Optimal matching has begun to see substantial use in social science. Abbott and Forrest 1986), on careers (Abbott and Deviney 1992). He has tested reliability in Forrest and Abbott (1990). Jones and Brain (1985) utilize the event distance coding characteristics of optimal matching. Coxon (1988) reports both an elaborate coding scheme and application of matching methods to sexual behavior. (There may be more complete publications from this study that I have not been able to find.) Miller & Roid (1993) apply optimal alignment to movement patterns in infants, while Levitt and Nass (1989) nicely use optimal matching to demonstrate consistency among physics and sociology textbooks. Saberwahl and Robey (1993) apply the techniques to find regularities in innovation processes, as does Poole (????).

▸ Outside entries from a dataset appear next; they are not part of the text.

/-! ## Verbs -/

/-- The command that issues a register verb of class 0x1. -/
def RegFn.toInstr (f : RegFn) (b : BlockId) (i : Issue) (o : RegOp) : Instr :=
  match f with
  | .vadd => .vadd b i o
  | .vsub => .vsub b i o
  | .vmul => .vmul b i o
  | .vfma => .vfma b i o
  | .vfnma => .vfnma b i o
  | .vmax => .vmax b i o
  | .vmin => .vmin b i o
  | .vabs => .vabs b i o
  | .vneg => .vneg b i o
  | .vrcp => .vrcp b i o
  | .vdivs => .vdivs b i o
  | .vrsqrt => .vrsqrt b i o
  | .vexp2 => .vexp2 b i o
  | .vlog2 => .vlog2 b i o
  | .vldexp => .vldexp b i o
  | .vcmp => .vcmp b i o
  | .vsel => .vsel b i o
  | .vand => .vand b i o
  | .vor => .vor b i o
  | .vxor => .vxor b i o
  | .vshl => .vshl b i o
  | .vsrl => .vsrl b i o
  | .vsra => .vsra b i o
  | .viadd => .viadd b i o
  | .visub => .visub b i o
  | .vimul => .vimul b i o
  | .vimax => .vimax b i o
  | .vimin => .vimin b i o
  | .vexpadd => .vexpadd b i o
  | .vpadd => .vpadd b i o
  | .vpmul => .vpmul b i o
  | .vpfma => .vpfma b i o
  | .vmov => .vmov b i o
  | .vsplat => .vsplat b i o
  | .vlimm => .vlimm b i o
  | .vlane => .vlane b i o
  | .vargmax => .vargmax b i o
  | .vargmin => .vargmin b i o
  | .vgetf => .vgetf b i o
  | .vclrf => .vclrf b i o
/-- The command that issues a verb word on a block. -/
def verbInstr (b : BlockId) (w : VerbWord) : Instr :=
  let i := w.issue
  match w.verb with
  | .mma o => .mma b i o
  | .mst o => .mst b i o
  | .mclr p => .mclr b i p
  | .agBind o => .agBind b i o
  | .agOrigin o => .agOrigin b i o
  | .agConv o => .agConv b i o
  | .reg f o => RegFn.toInstr f b i o
  | .vcvt o => .vcvt b i o
  | .vld o => .vld b i o
  | .vst o => .vst b i o
  | .vcur o => .vcur b i o
  | .vloop o => .vloop b i o
  | .vred o => .vred b i o
  | .bred o => .bred b i o
  | .vrng o => .vrng b i o
  | .rseed o => .rseed b i o
  | .mov o => .mov b i o
  | .bend k => .bend b i k
  | .setr o => .setr b i o
  | .dcoef o => .dcoef b i o
  | .dtouch o => .dtouch b i o
/-- A block may issue a verb word for herd `h` now: it is the next of its Clause, its WAIT is over, and nothing it uses is
in use (R102, R209, R215, R220). -/
def State.canIssue (s : State) (h : HerdId) (b : BlockId) (w : VerbWord) : Prop :=
  s.atVerb b w = some h ∧ (s.block b).waitOk w.issue.wait = true ∧ s.verbHeld b w.verb = false
/-- A verb of a block fails a check of Table 03.8, of Table 05.9 or of R213. -/
def State.verbRefused (s : State) (h : HerdId) (b : BlockId) : Verb → Prop
  | .mma o => s.mmaOk b o = false
  | .mst o => ∀ n, s.nounAt b ((s.block b).ag o.cAg).noun = some n → s.mstOk h b o ((s.block b).ag o.cAg) n = false
  | .vld o => ∀ n, s.nounAt b o.noun = some n → accessOk b n o.form (((s.block b).vcell o.cell).cursor o.cur) = false
  | .vst o => ∀ n, s.nounAt b o.noun = some n → accessOk b n o.form (((s.block b).vcell o.cell).cursor o.cur) = false
      ∨ (((s.block b).vcell o.cell).cursor o.cur).lane = 0 ∨ (n.residual = true ∧ o.form ≠ 0)
      ∨ (o.form = 1 ∧ n.scaled = true ∧ o.maskEn = 1)
  | .mov o => ∀ n m, s.nounAt b o.src = some n → s.nounAt b o.dst = some m → movOk b o (s.piece n) (s.piece m) = false
  | _ => False
/-- A block after it has issued a verb word: its position and segment move on. -/
def Block.issued (x : Block) (w : VerbWord) : Block :=
  { x with st := .issue, pos := x.pos + verbLen w.verb, seg := x.seg + segEnds w }
/-- From `s` to `t` nothing changes but block `b` and what is metered. -/
def State.onlyBlock (b : BlockId) (s t : State) : Prop :=
  { t with blocks := s.blocks, meterDue := s.meterDue } = s ∧ ∀ k, k ≠ b → t.block k = s.block k
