/-- COPY_ORDER, NOUN_COPY and COPY_COMPLETE (R72, R73, R74, R77, R360, R361): a copy that a check refuses, with none of its herd before
it, completes with that status at once; any other joins its herd's copies in order; when the oldest, between lots of its
herd or host memory, ends, its bytes have moved, nothing else has, and it completes `OK`; data from the host comes in the herd's stream (R336).
Where the spec leaves a point of this open it follows the model's choice (log entries 97, 103, 104, 118 and 126). -/
def Obligations.CopiesMoveInOrder : Prop :=
  (let joins := fun (c : Instr) (src : OrderSrc) (h : HerdId) (tag : W32) (op : OrderOp) =>
      ∀ s : State, s.orderOpen src h tag op →
        (let g := orderHerd src h
         let st := (s.issued src).copyCheck g op
         let first := s.copies.any (fun j => j.herd == g) = false
         (∀ k, first → st = some k → orderRefuses c src s k)
         ∧ (¬first ∨ st = none → ∃ t, exec c s = .next t
            ∧ t.copies = s.copies ++ [{ ref := s.refBy c, herd := g, op := op, status := st, quiet := st.isSome,
                                        src := (s.copyRanges g op).1, dst := (s.copyRanges g op).2 }]
            ∧ { t with copies := s.copies, ics := s.ics } = s.issued src))
   (∀ (src : OrderSrc) (h : HerdId) (tag : W32) (a d : W64) (n : BitVec 40) (x y : Bool),
      joins (.copyOrder src h tag a d n x y) src h tag (.copy a d n x y false))
   ∧ (∀ (src : OrderSrc) (h : HerdId) (tag : W32) (e f : BitVec 6) (b c : BitVec 9),
      joins (.nounCopy src h tag e b f c) src h tag (.copy (BitVec.ofNat 64 (e.toNat + b.toNat * 64))
        (BitVec.ofNat 64 (f.toNat + c.toNat * 64)) 0 false false true)))
  ∧ (∀ (h : HerdId) (j : CopyJob) (a d : W64) (n : BitVec 40) (x y : Bool) (l m : Nat) (s : State), s.pins.pwrGood = true →
      s.quiet → s.copies.find? (fun j => j.herd == h) = some j → j.status = none → j.op = .copy a d n x y false →
      j.old = [] → j.met = [] → (∀ k, (s.copies.erase j).find? (fun j => j.herd == h) = some k → k.status = none) →
      (x = true ∨ y = true → s.hostReach h = true) → s.repair.lotLost = {} →
      (x = false → s.lotOk h l = true ∧ lotAddr l 0 ≤ a.toNat ∧ a.toNat + n.toNat ≤ lotAddr l lotBytes) →
      (y = false → s.lotOk h m = true ∧ lotAddr m 0 ≤ d.toNat ∧ d.toNat + n.toNat ≤ lotAddr m lotBytes) →
      ∃ u : State, exec (.copyComplete h) s = .next ((u.complete j.ref stOK 0 0).icNote)
      ∧ (let from_ := if x then s.hostMem else s.mem
         let into := if y then s.hostMem else s.mem
         let after := if y then u.hostMem else u.mem
         (∀ i, i < n.toNat → after.read (d.toNat + i) = from_.read (a.toNat + i))
         ∧ (∀ k, k < d.toNat ∨ d.toNat + n.toNat ≤ k → after.read k = into.read k)
         ∧ (y = true → u.mem = s.mem) ∧ (y = false → u.hostMem = s.hostMem))
      ∧ u.copies = s.copies.erase j
      ∧ { u with copies := s.copies, mem := s.mem, hostMem := s.hostMem, meters := s.meters, meterDue := s.meterDue }
          = if x then s.touchStream (.vf h) .active else s)
  ∧ (∀ (h : HerdId) (j : CopyJob) (st : Status) (s : State), s.pins.pwrGood = true → s.quiet →
      s.copies.find? (fun j => j.herd == h) = some j → j.status = some st → j.quiet = true →
      (∀ k, (s.copies.erase j).find? (fun j => j.herd == h) = some k → k.status = none) →
      ∃ u : State, exec (.copyComplete h) s = .next ((u.complete j.ref st 0 0).icNote) ∧ u.copies = s.copies.erase j
      ∧ { u with copies := s.copies, meters := s.meters, meterDue := s.meterDue } = s)
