/-! ## `State.setHerd` -/
@[simp] theorem State.setHerd_pending (h : HerdId) (v : Herd) : (s.setHerd h v).pending = s.pending := rfl
@[simp] theorem State.setHerd_power (h : HerdId) (v : Herd) : (s.setHerd h v).power = s.power := rfl
@[simp] theorem State.setHerd_arbSlot (h : HerdId) (v : Herd) : (s.setHerd h v).arbSlot = s.arbSlot := rfl
@[simp] theorem State.setHerd_operWeight (h : HerdId) (v : Herd) : (s.setHerd h v).operWeight = s.operWeight := rfl
@[simp] theorem State.setHerd_weights (h : HerdId) (v : Herd) : (s.setHerd h v).weights = s.weights := rfl
@[simp] theorem State.setHerd_wdogUs (h : HerdId) (v : Herd) : (s.setHerd h v).wdogUs = s.wdogUs := rfl
@[simp] theorem State.setHerd_tb (h : HerdId) (v : Herd) : (s.setHerd h v).tb = s.tb := rfl
@[simp] theorem State.setHerd_pins (h : HerdId) (v : Herd) : (s.setHerd h v).pins = s.pins := rfl
@[simp] theorem State.setHerd_cfg (h : HerdId) (v : Herd) : (s.setHerd h v).cfg = s.cfg := rfl
@[simp] theorem State.setHerd_linkTimeoutMs (h : HerdId) (v : Herd) : (s.setHerd h v).linkTimeoutMs = s.linkTimeoutMs := rfl
@[simp] theorem State.setHerd_linkUp (h : HerdId) (v : Herd) : (s.setHerd h v).linkUp = s.linkUp := rfl
@[simp] theorem State.setHerd_linkSpeed (h : HerdId) (v : Herd) : (s.setHerd h v).linkSpeed = s.linkSpeed := rfl
@[simp] theorem State.setHerd_linkWidth (h : HerdId) (v : Herd) : (s.setHerd h v).linkWidth = s.linkWidth := rfl
@[simp] theorem State.setHerd_doeError (h : HerdId) (v : Herd) : (s.setHerd h v).doeError = s.doeError := rfl
@[simp] theorem State.setHerd_aer (h : HerdId) (v : Herd) : (s.setHerd h v).aer = s.aer := rfl
@[simp] theorem State.setHerd_d3hot (h : HerdId) (v : Herd) : (s.setHerd h v).d3hot = s.d3hot := rfl
@[simp] theorem State.setHerd_numVfs (h : HerdId) (v : Herd) : (s.setHerd h v).numVfs = s.numVfs := rfl
@[simp] theorem State.setHerd_vfEnable (h : HerdId) (v : Herd) : (s.setHerd h v).vfEnable = s.vfEnable := rfl
@[simp] theorem State.setHerd_lots (h : HerdId) (v : Herd) : (s.setHerd h v).lots = s.lots := rfl
@[simp] theorem State.setHerd_denied (h : HerdId) (v : Herd) : (s.setHerd h v).denied = s.denied := rfl
@[simp] theorem State.setHerd_hbm (h : HerdId) (v : Herd) : (s.setHerd h v).hbm = s.hbm := rfl
@[simp] theorem State.setHerd_interleavedOk (h : HerdId) (v : Herd) : (s.setHerd h v).interleavedOk = s.interleavedOk := rfl
@[simp] theorem State.setHerd_mem (h : HerdId) (v : Herd) : (s.setHerd h v).mem = s.mem := rfl
@[simp] theorem State.setHerd_lineEpoch (h : HerdId) (v : Herd) : (s.setHerd h v).lineEpoch = s.lineEpoch := rfl
@[simp] theorem State.setHerd_hbmBad (h : HerdId) (v : Herd) : (s.setHerd h v).hbmBad = s.hbmBad := rfl
@[simp] theorem State.setHerd_healthRo (h : HerdId) (v : Herd) : (s.setHerd h v).healthRo = s.healthRo := rfl
@[simp] theorem State.setHerd_hostMem (h : HerdId) (v : Herd) : (s.setHerd h v).hostMem = s.hostMem := rfl
@[simp] theorem State.setHerd_copies (h : HerdId) (v : Herd) : (s.setHerd h v).copies = s.copies := rfl
@[simp] theorem State.setHerd_waitFree (h : HerdId) (v : Herd) : (s.setHerd h v).waitFree = s.waitFree := rfl
@[simp] theorem State.setHerd_blocks (h : HerdId) (v : Herd) : (s.setHerd h v).blocks = s.blocks := rfl
@[simp] theorem State.setHerd_pfRings (h : HerdId) (v : Herd) : (s.setHerd h v).pfRings = s.pfRings := rfl
@[simp] theorem State.setHerd_ide (h : HerdId) (v : Herd) : (s.setHerd h v).ide = s.ide := rfl
@[simp] theorem State.setHerd_meters (h : HerdId) (v : Herd) : (s.setHerd h v).meters = s.meters := rfl
@[simp] theorem State.setHerd_meterDue (h : HerdId) (v : Herd) : (s.setHerd h v).meterDue = s.meterDue := rfl
@[simp] theorem State.setHerd_linkIds (h : HerdId) (v : Herd) : (s.setHerd h v).linkIds = s.linkIds := rfl
@[simp] theorem State.setHerd_heldLow (h : HerdId) (v : Herd) : (s.setHerd h v).heldLow = s.heldLow := rfl
@[simp] theorem State.setHerd_latchedHigh (h : HerdId) (v : Herd) : (s.setHerd h v).latchedHigh = s.latchedHigh := rfl
@[simp] theorem State.setHerd_wins (h : HerdId) (v : Herd) : (s.setHerd h v).wins = s.wins := rfl
@[simp] theorem State.setHerd_macFail (h : HerdId) (v : Herd) : (s.setHerd h v).macFail = s.macFail := rfl
@[simp] theorem State.setHerd_badNodeCnt (h : HerdId) (v : Herd) : (s.setHerd h v).badNodeCnt = s.badNodeCnt := rfl
@[simp] theorem State.setHerd_profile (h : HerdId) (v : Herd) : (s.setHerd h v).profile = s.profile := rfl
@[simp] theorem State.setHerd_smallD (h : HerdId) (v : Herd) : (s.setHerd h v).smallD = s.smallD := rfl
@[simp] theorem State.setHerd_dimEn (h : HerdId) (v : Herd) : (s.setHerd h v).dimEn = s.dimEn := rfl
@[simp] theorem State.setHerd_pod (h : HerdId) (v : Herd) : (s.setHerd h v).pod = s.pod := rfl
@[simp] theorem State.setHerd_spareDim (h : HerdId) (v : Herd) : (s.setHerd h v).spareDim = s.spareDim := rfl
@[simp] theorem State.setHerd_crcLimit (h : HerdId) (v : Herd) : (s.setHerd h v).crcLimit = s.crcLimit := rfl
@[simp] theorem State.setHerd_cubeAddr (h : HerdId) (v : Herd) : (s.setHerd h v).cubeAddr = s.cubeAddr := rfl
@[simp] theorem State.setHerd_addrValid (h : HerdId) (v : Herd) : (s.setHerd h v).addrValid = s.addrValid := rfl
@[simp] theorem State.setHerd_lanes (h : HerdId) (v : Herd) : (s.setHerd h v).lanes = s.lanes := rfl
@[simp] theorem State.setHerd_dims (h : HerdId) (v : Herd) : (s.setHerd h v).dims = s.dims := rfl
@[simp] theorem State.setHerd_streams (h : HerdId) (v : Herd) : (s.setHerd h v).streams = s.streams := rfl
@[simp] theorem State.setHerd_slots (h : HerdId) (v : Herd) : (s.setHerd h v).slots = s.slots := rfl
@[simp] theorem State.setHerd_tahr (h : HerdId) (v : Herd) : (s.setHerd h v).tahr = s.tahr := rfl
@[simp] theorem State.setHerd_serow (h : HerdId) (v : Herd) : (s.setHerd h v).serow = s.serow := rfl
@[simp] theorem State.setHerd_lc (h : HerdId) (v : Herd) : (s.setHerd h v).lc = s.lc := rfl
@[simp] theorem State.setHerd_repair (h : HerdId) (v : Herd) : (s.setHerd h v).repair = s.repair := rfl
@[simp] theorem State.setHerd_ics (h : HerdId) (v : Herd) : (s.setHerd h v).ics = s.ics := rfl
@[simp] theorem State.setHerd_orderSeq (h : HerdId) (v : Herd) : (s.setHerd h v).orderSeq = s.orderSeq := rfl
@[simp] theorem State.setHerd_freeCtr (h : HerdId) (v : Herd) : (s.setHerd h v).freeCtr = s.freeCtr := rfl
@[simp] theorem State.setHerd_lineStatus (h : HerdId) (v : Herd) : (s.setHerd h v).lineStatus = s.lineStatus := rfl
@[simp] theorem State.setHerd_reply (h : HerdId) (v : Herd) : (s.setHerd h v).reply = s.reply := rfl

One of the advantages of optimal matching/alignment as a sequence technique is that analysts whose theories predict different forms of resemblance can vary the algorithms to suit them. Thus, stage theories with some local disorder - a common position among stage theorists - can be sought using variants of the cellar algorithm (Wagner 1983). Theories implying the unimportance of minor shifts in duration of runs can be handled with variants of the affine gap-cost algorithm (Sankoff & Kruskal 1983:296ff). Subsequence problems across large datasets (the "turning point" question in life cycle data) can be handled with new local alignment algorithms using Gibbs samplers and expectation maximization (Lawrence et al 1993). More important, the unilinearity constraint is slowly being lifted. Even game theoretic sequences (which branch at each decision point) will probably be analyzable using the tree resemblance algorithms of Shasha and others (Zhang and Shasha 1989, see also Sankoff and Kruskal 1983: 265ff).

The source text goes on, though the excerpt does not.